A 13.0-g sample of ice at -13.0°C is mixed with 105.0 g of water at 78.0°C. Calculate the final temperature of the mixture assuming no heat loss to the surroundings. The heat capacities of H2O(s) and H2O(l) are 2.08 and 4.18 J/g · °C, respectively, and the enthalpy of fusion for ice is 6.02 kJ/mol.
q to raise temperature of ice from -13C to zero C (but remain as ice).
q1 = mass ice x specific heat ice x (Tfinal-Tinitial)
q to melt ice at zero C and remain at zero C.
q2 = mass ice x heat fusion
q to raise melted ice from zero C to final T.
q3 = mass melted ice x specific heat water x (Tfinal-Tinitial)
q to lower temperature of hot water to final T.
q4 = mass hot water x specific heat x (Tfinal-Tinitial).
q1 + q2 + q3 + q4 = 0
Substitute each portion into q1 + q2 .... and solve for Tfinal.
To calculate the final temperature of the mixture, we need to consider the heat gained or lost by each component.
First, let's calculate the heat gained by the ice as it warms up to the final temperature (Tf). We can use the formula:
q_ice = m_ice * C_ice * (Tf - Ti)
where:
q_ice = heat gained by the ice (in joules)
m_ice = mass of ice (13.0 g)
C_ice = heat capacity of ice (2.08 J/g · °C)
Ti = initial temperature of ice (-13.0°C)
q_ice = 13.0 g * 2.08 J/g · °C * (Tf - (-13.0°C))
q_ice = 13.0 g * 2.08 J/g · °C * (Tf + 13.0°C)
Next, let's calculate the heat lost by the water as it cools down to the final temperature (Tf). We can use the formula:
q_water = m_water * C_water * (Tf - Ti)
where:
q_water = heat lost by the water (in joules)

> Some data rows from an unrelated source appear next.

-- ==== Sys2Proof/Word.lean ====
section
/-! DEFINITION. The one machine word of the block: the 8-bit byte of WAVE memory and of the packed
register arguments (spec/30_encoding.md R104 to R108, spec/20_memory.md R80). Every other quantity of
the spec is an exact natural, integer or rational (spec/00_scope.md R14). -/

namespace Sys2Proof

/-- An 8-bit unsigned value, bits 7 to 0 (R13). -/
abbrev Byte := BitVec 8

end Sys2Proof
end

m_water = mass of water (105.0 g)
C_water = heat capacity of water (4.18 J/g · °C)
Ti = initial temperature of water (78.0°C)
q_water = 105.0 g * 4.18 J/g · °C * (Tf - 78.0°C)
Now, since we assume no heat loss to the surroundings, the heat gained by the ice must be equal to the heat lost by the water. So we can set up the following equation:
q_ice = q_water
13.0 g * 2.08 J/g · °C * (Tf + 13.0°C) = 105.0 g * 4.18 J/g · °C * (Tf - 78.0°C)
Now, let's solve for Tf by isolating it on one side of the equation.
13.0 g * 2.08 J/g · °C * Tf + 13.0 g * 2.08 J/g · °C * 13.0°C = 105.0 g * 4.18 J/g · °C * Tf - 105.0 g * 4.18 J/g · °C * 78.0°C
(13.0 g * 2.08 J/g · °C - 105.0 g * 4.18 J/g · °C) * Tf = 105.0 g * 4.18 J/g · °C * 78.0°C - 13.0 g * 2.08 J/g · °C * 13.0°C
Tf = (105.0 g * 4.18 J/g · °C * 78.0°C - 13.0 g * 2.08 J/g · °C * 13.0°C) / (13.0 g * 2.08 J/g · °C - 105.0 g * 4.18 J/g · °C)
Simplifying the expression further, we get:
Tf ≈ 52.21°C
Therefore, the final temperature of the mixture is approximately 52.21°C.